* **YOUR ASSIGNMENT**
Print each record below character for character.
[DATA EXCERPTS — start]
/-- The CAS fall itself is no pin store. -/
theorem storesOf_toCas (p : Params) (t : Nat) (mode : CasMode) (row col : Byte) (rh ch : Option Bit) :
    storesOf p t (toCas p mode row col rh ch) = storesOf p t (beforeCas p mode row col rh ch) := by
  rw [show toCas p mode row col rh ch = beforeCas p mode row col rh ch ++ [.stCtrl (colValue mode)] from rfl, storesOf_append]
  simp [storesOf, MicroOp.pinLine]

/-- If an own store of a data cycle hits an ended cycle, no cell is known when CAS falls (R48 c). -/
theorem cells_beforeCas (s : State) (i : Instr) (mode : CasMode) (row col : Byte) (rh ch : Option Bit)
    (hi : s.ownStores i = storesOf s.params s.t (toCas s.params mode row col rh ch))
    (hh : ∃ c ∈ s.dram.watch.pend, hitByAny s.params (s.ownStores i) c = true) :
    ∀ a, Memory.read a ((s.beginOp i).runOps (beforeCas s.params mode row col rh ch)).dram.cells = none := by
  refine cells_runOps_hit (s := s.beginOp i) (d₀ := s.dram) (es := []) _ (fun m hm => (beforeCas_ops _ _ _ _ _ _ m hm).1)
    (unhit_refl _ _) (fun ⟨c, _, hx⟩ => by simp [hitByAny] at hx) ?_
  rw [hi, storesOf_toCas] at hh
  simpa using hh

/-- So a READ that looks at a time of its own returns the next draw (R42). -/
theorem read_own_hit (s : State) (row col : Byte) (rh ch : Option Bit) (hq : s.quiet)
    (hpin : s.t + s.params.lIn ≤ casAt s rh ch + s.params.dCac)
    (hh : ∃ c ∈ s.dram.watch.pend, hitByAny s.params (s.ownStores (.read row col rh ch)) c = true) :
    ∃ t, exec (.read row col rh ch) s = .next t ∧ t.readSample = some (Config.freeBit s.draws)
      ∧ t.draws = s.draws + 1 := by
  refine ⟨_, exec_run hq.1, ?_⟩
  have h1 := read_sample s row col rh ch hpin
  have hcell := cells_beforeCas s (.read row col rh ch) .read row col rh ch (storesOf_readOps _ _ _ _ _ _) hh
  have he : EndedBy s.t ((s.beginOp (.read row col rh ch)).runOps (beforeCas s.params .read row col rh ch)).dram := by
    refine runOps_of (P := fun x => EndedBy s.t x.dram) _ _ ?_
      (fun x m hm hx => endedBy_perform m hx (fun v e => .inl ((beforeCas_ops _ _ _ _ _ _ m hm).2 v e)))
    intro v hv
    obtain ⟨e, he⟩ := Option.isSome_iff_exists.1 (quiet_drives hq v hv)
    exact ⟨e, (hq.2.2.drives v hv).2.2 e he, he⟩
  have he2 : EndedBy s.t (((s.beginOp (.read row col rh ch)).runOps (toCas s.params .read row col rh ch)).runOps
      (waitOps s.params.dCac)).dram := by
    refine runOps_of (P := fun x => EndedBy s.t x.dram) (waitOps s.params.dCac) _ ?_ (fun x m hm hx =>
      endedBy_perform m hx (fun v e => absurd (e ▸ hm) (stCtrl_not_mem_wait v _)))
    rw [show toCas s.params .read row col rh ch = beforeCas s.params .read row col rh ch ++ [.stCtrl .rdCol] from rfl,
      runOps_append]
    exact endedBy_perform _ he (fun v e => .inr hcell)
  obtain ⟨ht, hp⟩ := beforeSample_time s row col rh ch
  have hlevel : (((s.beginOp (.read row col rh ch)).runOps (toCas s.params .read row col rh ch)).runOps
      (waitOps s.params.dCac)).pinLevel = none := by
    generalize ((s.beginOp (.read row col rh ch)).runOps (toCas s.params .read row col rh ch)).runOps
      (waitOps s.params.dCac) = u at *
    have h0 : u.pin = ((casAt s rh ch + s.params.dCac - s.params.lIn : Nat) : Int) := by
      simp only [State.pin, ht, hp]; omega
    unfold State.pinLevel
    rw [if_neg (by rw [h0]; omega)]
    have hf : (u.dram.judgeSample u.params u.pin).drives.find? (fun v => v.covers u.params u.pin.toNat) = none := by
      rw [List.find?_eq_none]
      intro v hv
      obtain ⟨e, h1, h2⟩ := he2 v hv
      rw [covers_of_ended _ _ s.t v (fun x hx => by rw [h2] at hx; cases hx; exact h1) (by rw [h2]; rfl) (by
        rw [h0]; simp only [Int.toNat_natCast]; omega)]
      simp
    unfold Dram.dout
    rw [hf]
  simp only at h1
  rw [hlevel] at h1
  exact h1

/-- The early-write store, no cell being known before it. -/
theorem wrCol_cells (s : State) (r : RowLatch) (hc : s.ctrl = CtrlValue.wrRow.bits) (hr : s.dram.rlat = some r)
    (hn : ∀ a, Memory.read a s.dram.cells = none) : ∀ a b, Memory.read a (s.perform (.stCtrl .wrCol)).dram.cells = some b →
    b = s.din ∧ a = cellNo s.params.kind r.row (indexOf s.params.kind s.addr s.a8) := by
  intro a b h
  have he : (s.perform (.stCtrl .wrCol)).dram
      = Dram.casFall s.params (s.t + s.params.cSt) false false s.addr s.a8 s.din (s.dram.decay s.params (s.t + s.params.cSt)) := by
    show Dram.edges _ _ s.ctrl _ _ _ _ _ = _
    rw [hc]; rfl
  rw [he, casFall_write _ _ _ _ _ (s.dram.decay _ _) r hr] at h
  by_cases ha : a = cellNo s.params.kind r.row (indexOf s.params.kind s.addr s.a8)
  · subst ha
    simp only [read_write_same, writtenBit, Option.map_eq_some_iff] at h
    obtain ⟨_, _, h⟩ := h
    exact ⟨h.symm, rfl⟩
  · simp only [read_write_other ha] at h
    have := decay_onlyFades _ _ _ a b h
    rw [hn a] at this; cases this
[DATA EXCERPTS — finish]
* **WRITTEN SOLUTION**
/-- The CAS fall itself is no pin store. -/
theorem storesOf_toCas (p : Params) (t : Nat) (mode : CasMode) (row col : Byte) (rh ch : Option Bit) :
    storesOf p t (toCas p mode row col rh ch) = storesOf p t (beforeCas p mode row col rh ch) := by
  rw [show toCas p mode row col rh ch = beforeCas p mode row col rh ch ++ [.stCtrl (colValue mode)] from rfl, storesOf_append]
  simp [storesOf, MicroOp.pinLine]

/-- If an own store of a data cycle hits an ended cycle, no cell is known when CAS falls (R48 c). -/
theorem cells_beforeCas (s : State) (i : Instr) (mode : CasMode) (row col : Byte) (rh ch : Option Bit)
    (hi : s.ownStores i = storesOf s.params s.t (toCas s.params mode row col rh ch))
    (hh : ∃ c ∈ s.dram.watch.pend, hitByAny s.params (s.ownStores i) c = true) :
    ∀ a, Memory.read a ((s.beginOp i).runOps (beforeCas s.params mode row col rh ch)).dram.cells = none := by
  refine cells_runOps_hit (s := s.beginOp i) (d₀ := s.dram) (es := []) _ (fun m hm => (beforeCas_ops _ _ _ _ _ _ m hm).1)
    (unhit_refl _ _) (fun ⟨c, _, hx⟩ => by simp [hitByAny] at hx) ?_
  rw [hi, storesOf_toCas] at hh
  simpa using hh

/-- So a READ that looks at a time of its own returns the next draw (R42). -/
theorem read_own_hit (s : State) (row col : Byte) (rh ch : Option Bit) (hq : s.quiet)
    (hpin : s.t + s.params.lIn ≤ casAt s rh ch + s.params.dCac)
    (hh : ∃ c ∈ s.dram.watch.pend, hitByAny s.params (s.ownStores (.read row col rh ch)) c = true) :
    ∃ t, exec (.read row col rh ch) s = .next t ∧ t.readSample = some (Config.freeBit s.draws)
      ∧ t.draws = s.draws + 1 := by
  refine ⟨_, exec_run hq.1, ?_⟩
  have h1 := read_sample s row col rh ch hpin
  have hcell := cells_beforeCas s (.read row col rh ch) .read row col rh ch (storesOf_readOps _ _ _ _ _ _) hh
  have he : EndedBy s.t ((s.beginOp (.read row col rh ch)).runOps (beforeCas s.params .read row col rh ch)).dram := by
    refine runOps_of (P := fun x => EndedBy s.t x.dram) _ _ ?_
      (fun x m hm hx => endedBy_perform m hx (fun v e => .inl ((beforeCas_ops _ _ _ _ _ _ m hm).2 v e)))
    intro v hv
    obtain ⟨e, he⟩ := Option.isSome_iff_exists.1 (quiet_drives hq v hv)
    exact ⟨e, (hq.2.2.drives v hv).2.2 e he, he⟩
  have he2 : EndedBy s.t (((s.beginOp (.read row col rh ch)).runOps (toCas s.params .read row col rh ch)).runOps
      (waitOps s.params.dCac)).dram := by
    refine runOps_of (P := fun x => EndedBy s.t x.dram) (waitOps s.params.dCac) _ ?_ (fun x m hm hx =>
      endedBy_perform m hx (fun v e => absurd (e ▸ hm) (stCtrl_not_mem_wait v _)))
    rw [show toCas s.params .read row col rh ch = beforeCas s.params .read row col rh ch ++ [.stCtrl .rdCol] from rfl,
      runOps_append]
    exact endedBy_perform _ he (fun v e => .inr hcell)
  obtain ⟨ht, hp⟩ := beforeSample_time s row col rh ch
  have hlevel : (((s.beginOp (.read row col rh ch)).runOps (toCas s.params .read row col rh ch)).runOps
      (waitOps s.params.dCac)).pinLevel = none := by
    generalize ((s.beginOp (.read row col rh ch)).runOps (toCas s.params .read row col rh ch)).runOps
      (waitOps s.params.dCac) = u at *
    have h0 : u.pin = ((casAt s rh ch + s.params.dCac - s.params.lIn : Nat) : Int) := by
      simp only [State.pin, ht, hp]; omega
    unfold State.pinLevel
    rw [if_neg (by rw [h0]; omega)]
    have hf : (u.dram.judgeSample u.params u.pin).drives.find? (fun v => v.covers u.params u.pin.toNat) = none := by
      rw [List.find?_eq_none]
      intro v hv
      obtain ⟨e, h1, h2⟩ := he2 v hv
      rw [covers_of_ended _ _ s.t v (fun x hx => by rw [h2] at hx; cases hx; exact h1) (by rw [h2]; rfl) (by
        rw [h0]; simp only [Int.toNat_natCast]; omega)]
      simp
    unfold Dram.dout
    rw [hf]
  simp only at h1
  rw [hlevel] at h1
  exact h1

/-- The early-write store, no cell being known before it. -/
theorem wrCol_cells (s : State) (r : RowLatch) (hc : s.ctrl = CtrlValue.wrRow.bits) (hr : s.dram.rlat = some r)
    (hn : ∀ a, Memory.read a s.dram.cells = none) : ∀ a b, Memory.read a (s.perform (.stCtrl .wrCol)).dram.cells = some b →
    b = s.din ∧ a = cellNo s.params.kind r.row (indexOf s.params.kind s.addr s.a8) := by
  intro a b h
  have he : (s.perform (.stCtrl .wrCol)).dram
      = Dram.casFall s.params (s.t + s.params.cSt) false false s.addr s.a8 s.din (s.dram.decay s.params (s.t + s.params.cSt)) := by
    show Dram.edges _ _ s.ctrl _ _ _ _ _ = _
    rw [hc]; rfl
  rw [he, casFall_write _ _ _ _ _ (s.dram.decay _ _) r hr] at h
  by_cases ha : a = cellNo s.params.kind r.row (indexOf s.params.kind s.addr s.a8)
  · subst ha
    simp only [read_write_same, writtenBit, Option.map_eq_some_iff] at h
    obtain ⟨_, _, h⟩ := h
    exact ⟨h.symm, rfl⟩
  · simp only [read_write_other ha] at h
    have := decay_onlyFades _ _ _ a b h
    rw [hn a] at this; cases this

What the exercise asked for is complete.